On September 15, 2021, HealthAlliance announced a COVID-19 Vaccination Policy requiring all hospital employees to receive the first vaccine dose by November 1, 2021, and the second by December 15, 2021, as a condition of continued employment. The policy provided a process for requesting religious and medical exemptions. Employees who were not vaccinated by December 15, 2021 were subject to termination.
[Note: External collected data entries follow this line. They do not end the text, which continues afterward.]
/-- Settles O22. -/
theorem crcOfChunksIsCrcOfConcatenation : Obligations.CrcOfChunksIsCrcOfConcatenation := by
  refine ⟨fun s xs => ?chunks, fun s bs => ⟨crcComputeCmds_wf bs, crcCompute_eq bs s⟩⟩
  case chunks =>
    obtain ⟨rs, t, hrun, hcrc⟩ := runCommands_crcUpdates xs { s with crc := s.cfg.crcInit, resp := some .ok }
    refine ⟨.ok :: rs, t, ?_, hcrc⟩
    rw [runCommands, exec_crcReset]
    simp only [hrun]
    rfl

/-! Linearity. -/

/-- A turn of the loop of R80 shifts, and adds the polynomial where a bit falls out. -/
theorem crcShift_eq (poly c : Byte) : crcShift poly c = (c <<< 1) ^^^ (if c.msb then poly else 0) := by
  unfold crcShift
  split <;> simp

theorem crcShift_xor (poly a b : Byte) : crcShift poly (a ^^^ b) = crcShift poly a ^^^ crcShift poly b := by
  have hpoly : (if (a ^^^ b).msb then poly else 0) = (if a.msb then poly else 0) ^^^ (if b.msb then poly else 0) := by
    rw [BitVec.msb_xor]
    cases a.msb <;> cases b.msb <;> simp
  rw [crcShift_eq, crcShift_eq, crcShift_eq, hpoly, BitVec.shiftLeft_xor_distrib]
  ac_rfl

theorem crcShifts_xor (poly : Byte) (n : Nat) (a b : Byte) :
    crcShifts poly n (a ^^^ b) = crcShifts poly n a ^^^ crcShifts poly n b := by
  induction n generalizing a b with
  | zero => rfl
  | succ n ih => rw [crcShifts, crcShift_xor, ih]; rfl

/-- One more turn may come first or last. -/
theorem crcShifts_crcShift (poly : Byte) (n : Nat) (c : Byte) :
    crcShifts poly n (crcShift poly c) = crcShift poly (crcShifts poly n c) := by
  induction n generalizing c with
  | zero => rfl
  | succ n ih => exact ih (crcShift poly c)

/-- Below the top bit a turn doubles a power of two. -/
theorem crcShift_two_pow (poly : Byte) (k : Nat) (h : k < 7) :
    crcShift poly (BitVec.ofNat 8 (2 ^ k)) = BitVec.ofNat 8 (2 ^ (k + 1)) := by
  interval_cases k <;> rfl

theorem crcShifts_two_pow (poly : Byte) (k n : Nat) (h : k + n ≤ 7) :
    crcShifts poly n (BitVec.ofNat 8 (2 ^ k)) = BitVec.ofNat 8 (2 ^ (k + n)) := by
  induction n generalizing k with
  | zero => rfl
  | succ n ih => rw [crcShifts, crcShift_two_pow poly k (by omega), ih (k + 1) (by omega), Nat.add_right_comm, Nat.add_assoc]

/-- Seven turns bring the lowest bit to the top, and the eighth makes it the polynomial. -/
theorem crcTable_one (cfg : Config) : crcTable cfg 0x01 = cfg.crcPoly := by
  have htop : crcShifts cfg.crcPoly 7 0x01 = 0x80 := crcShifts_two_pow cfg.crcPoly 0 7 le_rfl
  have hlast : crcShift cfg.crcPoly 0x80 = cfg.crcPoly := BitVec.zero_xor
  rw [crcTable, crcShifts, crcShifts_crcShift, htop, hlast]

theorem crcTable_xor (cfg : Config) (a b : Byte) : crcTable cfg (a ^^^ b) = crcTable cfg a ^^^ crcTable cfg b :=
  crcShifts_xor cfg.crcPoly 8 a b

theorem crcTable_zero (cfg : Config) : crcTable cfg 0 = 0 := by
  have h := crcTable_xor cfg 0 0
  rwa [BitVec.xor_self, BitVec.xor_self] at h

/-- Settles O23. -/
theorem crcTableIsLinear : Obligations.CrcTableIsLinear := by
  refine fun cfg => ⟨crcTable_xor cfg, crcTable_one cfg, fun k hk => ?power⟩
  case power =>
    rw [← crcShift_two_pow cfg.crcPoly k hk, crcTable, crcShifts_crcShift, crcShift_eq, BitVec.msb_eq_getLsbD_last]
    rfl

/-! Detection: with an odd polynomial nothing that differs is brought together. -/

/-- With an odd polynomial a turn loses nothing: the bit that falls out at the top shows at the bottom. -/
theorem crcShift_eq_zero (poly c : Byte) (hodd : poly.getLsbD 0 = true) (h : crcShift poly c = 0) : c = 0 := by
  cases hmsb : c.msb with
  | true =>
    have hbit := congrArg (BitVec.getLsbD · 0) h
    have hlow : poly[0] = true := hodd
    simp [crcShift_eq, hmsb, hlow] at hbit
  | false =>
    rw [crcShift_eq, hmsb] at h
    have hnat := congrArg BitVec.toNat h
    have hlow : c.toNat < 128 := by rw [BitVec.msb_eq_false_iff_two_mul_lt] at hmsb; omega
    simp [Nat.shiftLeft_eq] at hnat
    apply BitVec.eq_of_toNat_eq
    simp
    omega

theorem crcShifts_eq_zero (poly : Byte) (n : Nat) (c : Byte) (hodd : poly.getLsbD 0 = true) (h : crcShifts poly n c = 0) : c = 0 := by
  induction n generalizing c with
  | zero => exact h
  | succ n ih => exact crcShift_eq_zero poly c hodd (ih _ h)

theorem crcTable_injective (cfg : Config) (hodd : cfg.crcPoly.getLsbD 0 = true) : Function.Injective (crcTable cfg) := by
  intro a b h
  rw [← BitVec.xor_eq_zero_iff] at h ⊢
  exact crcShifts_eq_zero cfg.crcPoly 8 _ hodd ((crcTable_xor cfg a b).trans h)

theorem crcStep_injective_left (cfg : Config) (hodd : cfg.crcPoly.getLsbD 0 = true) (b : Byte) :
    Function.Injective (crcStep cfg · b) := fun _ _ h => (BitVec.xor_left_inj _).1 (crcTable_injective cfg hodd h)

theorem crcStep_injective_right (cfg : Config) (hodd : cfg.crcPoly.getLsbD 0 = true) (c : Byte) :
    Function.Injective (crcStep cfg c) := fun _ _ h => (BitVec.xor_right_inj _).1 (crcTable_injective cfg hodd h)

theorem crcFrom_injective (cfg : Config) (hodd : cfg.crcPoly.getLsbD 0 = true) (bs : List Byte) :
    Function.Injective (crcFrom cfg · bs) := by
  induction bs with
  | nil => exact fun _ _ h => h
  | cons b bs ih => exact fun _ _ h => crcStep_injective_left cfg hodd b (ih h)

/-- Two sequences that differ in one byte have different checksums. -/
theorem crcFrom_set_ne (cfg : Config) (hodd : cfg.crcPoly.getLsbD 0 = true) (c : Byte) (bs : List Byte) (k : Nat) (v : Byte)
    (hk : k < bs.length) (hv : v ≠ bs.getD k 0) : crcFrom cfg c (bs.set k v) ≠ crcFrom cfg c bs := by
  induction bs generalizing c k with
  | nil => simp at hk
  | cons b bs ih =>
    cases k with
    | zero => exact fun h => hv (crcStep_injective_right cfg hodd c (crcFrom_injective cfg hodd bs h))
    | succ k => exact ih (crcStep cfg c b) k (by simpa using hk) (by simpa using hv)

/-- Settles O24: the byte is one of the body, and the trailer stays. -/
theorem singleByteChangeIsDetected : Obligations.SingleByteChangeIsDetected := by
  intro cfg f k v hodd hvalid hk hlast hv
  obtain ⟨hmin, _⟩ := frameValid_bounds cfg f hvalid
  obtain ⟨sync, len, body, trailer, rfl⟩ := exists_frame_parts f (by omega)
  obtain ⟨j, rfl⟩ : ∃ j, k = j + 2 := ⟨k - 2, by omega⟩
  have hj : j < body.length := by simpa using hlast
  have hchanged : (sync :: len :: (body ++ [trailer])).set (j + 2) v = sync :: len :: (body.set j v ++ [trailer]) := by
    simp [List.set_append_left _ _ hj]
  have hbyte : v ≠ body.getD j 0 := by
    simpa [List.getD_eq_getElem?_getD, List.getElem?_append_left hj] using hv
  obtain ⟨_, _, _, hcrc⟩ := (frameValid_parts_iff cfg sync len body trailer).1 hvalid
  rw [hchanged, Bool.eq_false_iff]
  intro hvalid'
  obtain ⟨_, _, _, hcrc'⟩ := (frameValid_parts_iff cfg sync len _ trailer).1 hvalid'
  exact crcFrom_set_ne cfg hodd cfg.crcInit body j v hj hbyte (hcrc'.trans hcrc.symm)

/-! Residues. -/

/-- A sequence followed by its own checksum leaves 0. -/
theorem crcFrom_append_self (cfg : Config) (c : Byte) (bs : List Byte) : crcFrom cfg c (bs ++ [crcFrom cfg c bs]) = 0 := by
  rw [crcFrom_append]
  show crcTable cfg (crcFrom cfg c bs ^^^ crcFrom cfg c bs) = 0
  rw [BitVec.xor_self]
  exact crcTable_zero cfg

/-- Zero bytes leave an accumulator that holds 0. -/
theorem crcFrom_zero_replicate (cfg : Config) (n : Nat) : crcFrom cfg 0 (List.replicate n 0) = 0 := by
  induction n with
  | zero => rfl
  | succ n ih =>
    have hstep : crcStep cfg 0 0 = 0 := crcTable_zero cfg
    rw [List.replicate_succ]
    show crcFrom cfg (crcStep cfg 0 0) (List.replicate n 0) = 0
    rw [hstep, ih]

/-- Settles O25. -/
theorem crcResidueIsZero : Obligations.CrcResidueIsZero := by
  refine fun cfg hinit => ⟨fun f hvalid => ?residue, fun n bs => ?leadingZeros⟩
  case residue =>
    obtain ⟨hmin, _⟩ := frameValid_bounds cfg f hvalid
    obtain ⟨sync, len, body, trailer, rfl⟩ := exists_frame_parts f (by omega)
    obtain ⟨_, _, _, rfl⟩ := (frameValid_parts_iff cfg sync len body trailer).1 hvalid
    exact crcFrom_append_self cfg cfg.crcInit body
  case leadingZeros => rw [crc8, crc8, hinit, crcFrom_append, crcFrom_zero_replicate]

end Sys2Proof.Machine
end

section
/-! PROOFS. The packed channels bit by bit, and that packing and unpacking are inverse (spec/20_memory.md R45; spec/41_channel_codec.md
R90, R91, R97). -/

namespace Sys2Proof.Machine

/-- Bit `k` of the packed stream is bit `k mod 11` of channel `k div 11` (20_memory.md R45). -/
theorem testBit_channelStream (xs : List Chan) (i j : Nat) (hj : j < 11) :
    (channelStream xs).testBit (11 * i + j) = (xs.getD i 0).getLsbD j := by
  induction xs generalizing i with
  | nil => simp [channelStream]
  | cons x xs ih =>
    have hparts : channelStream (x :: xs) = 2 ^ 11 * channelStream xs + x.toNat := by
      rw [channelStream, Nat.shiftLeft_eq]
      ring
    rw [hparts, Nat.testBit_two_pow_mul_add _ x.isLt]
    cases i with
    | zero => simp [hj, BitVec.getLsbD]
    | succ i =>
      have hrest : 11 * (i + 1) + j - 11 = 11 * i + j := by omega
      rw [if_neg (by omega), hrest, ih]
      rfl

/-- Bit `k` of the number of a byte sequence is bit `k mod 8` of byte `k div 8` (20_memory.md R45). -/
theorem testBit_byteStream (bs : List Byte) (k j : Nat) (hj : j < 8) :
    (byteStream bs).testBit (8 * k + j) = (bs.getD k 0).getLsbD j := by
  induction bs generalizing k with
  | nil => simp [byteStream]
  | cons b bs ih =>
    have hparts : byteStream (b :: bs) = 2 ^ 8 * byteStream bs + b.toNat := by
      rw [byteStream, Nat.shiftLeft_eq]
      ring
    rw [hparts, Nat.testBit_two_pow_mul_add _ b.isLt]
    cases k with
    | zero => simp [hj, BitVec.getLsbD]
    | succ k =>
      have hrest : 8 * (k + 1) + j - 8 = 8 * k + j := by omega
      rw [if_neg (by omega), hrest, ih]
      rfl

/-- A stream bit among those of the sixteen channels is a bit of one of the 22 bytes (41_channel_codec.md R90). -/
theorem getLsbD_packChannels (chans : Vector Chan 16) (n : Nat) (hn : n < 176) :
    ((packChannels chans).getD (n / 8) 0).getLsbD (n % 8) = (channelStream chans.toList).testBit n := by
  have hbyte : n / 8 < 22 := by omega
  have hbit : n % 8 < 8 := Nat.mod_lt _ (by omega)
  have hpack : (packChannels chans).getD (n / 8) 0 = BitVec.ofNat 8 (channelStream chans.toList >>> (8 * (n / 8))) := by
    simp [packChannels, List.getD_eq_getElem?_getD, hbyte]
  rw [hpack, BitVec.getLsbD_ofNat, Nat.testBit_shiftRight, Nat.div_add_mod]
  simp [hbit]

theorem getLsbD_packChannels_channel (chans : Vector Chan 16) (i : Fin 16) (j : Nat) (hj : j < 11) :
    ((packChannels chans).getD ((11 * i.val + j) / 8) 0).getLsbD ((11 * i.val + j) % 8) = chans[i].getLsbD j := by
  rw [getLsbD_packChannels chans _ (by omega), testBit_channelStream _ _ _ hj]
  simp [List.getD_eq_getElem?_getD]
On October 4, 2021, Plaintiff submitted a request for a religious exemption, which stated:

“I pray to God daily and ask Him to give me support, be compassionate to me, and help me to use my heart and hands to help heal the sick. I pray for direction to help me do what is right. Taking this shot, or administering or educating others on a new product I do not believe in, goes against my sincerely held religious beliefs and my conscience. I would be
sinning in the eyes of the Lord, jeopardizing my relationship with Him. It violates my conscience-right versus wrong, or lying. Encouraging someone to do something I would not do, I believe, is unethical. We strive to live by morals and ethics, we should strive to do what is just, based on our own convictions. We should all have a choice based on our own beliefs, facts, and data. I have held this belief and conviction since I was a child.
My research, wisdom, guidance from the Lord, and many trusted medical professionals along with using discretion in making wise decisions for myself, has led me to refuse this gene therapy injection. Jesus has prayed for guidance. I stand firm in my beliefs. Jesus said the Holy Spirit will guide each person in the truth, who has him.
I have taken the flu shot only, and not every year because I do not feel it is necessary. My belief is that this is not a vaccine. This new technology is not safe or effective as seen by the data gathered over the last 9 months. My faith has led me to use discretion and make wise decisions. God gave me a brain to use that the above responses are true and accurate. I will provide additional information if requested to determine my eligibility for a religious exemption. My prayers have guided me. My conscience tells me to do what's right and just.”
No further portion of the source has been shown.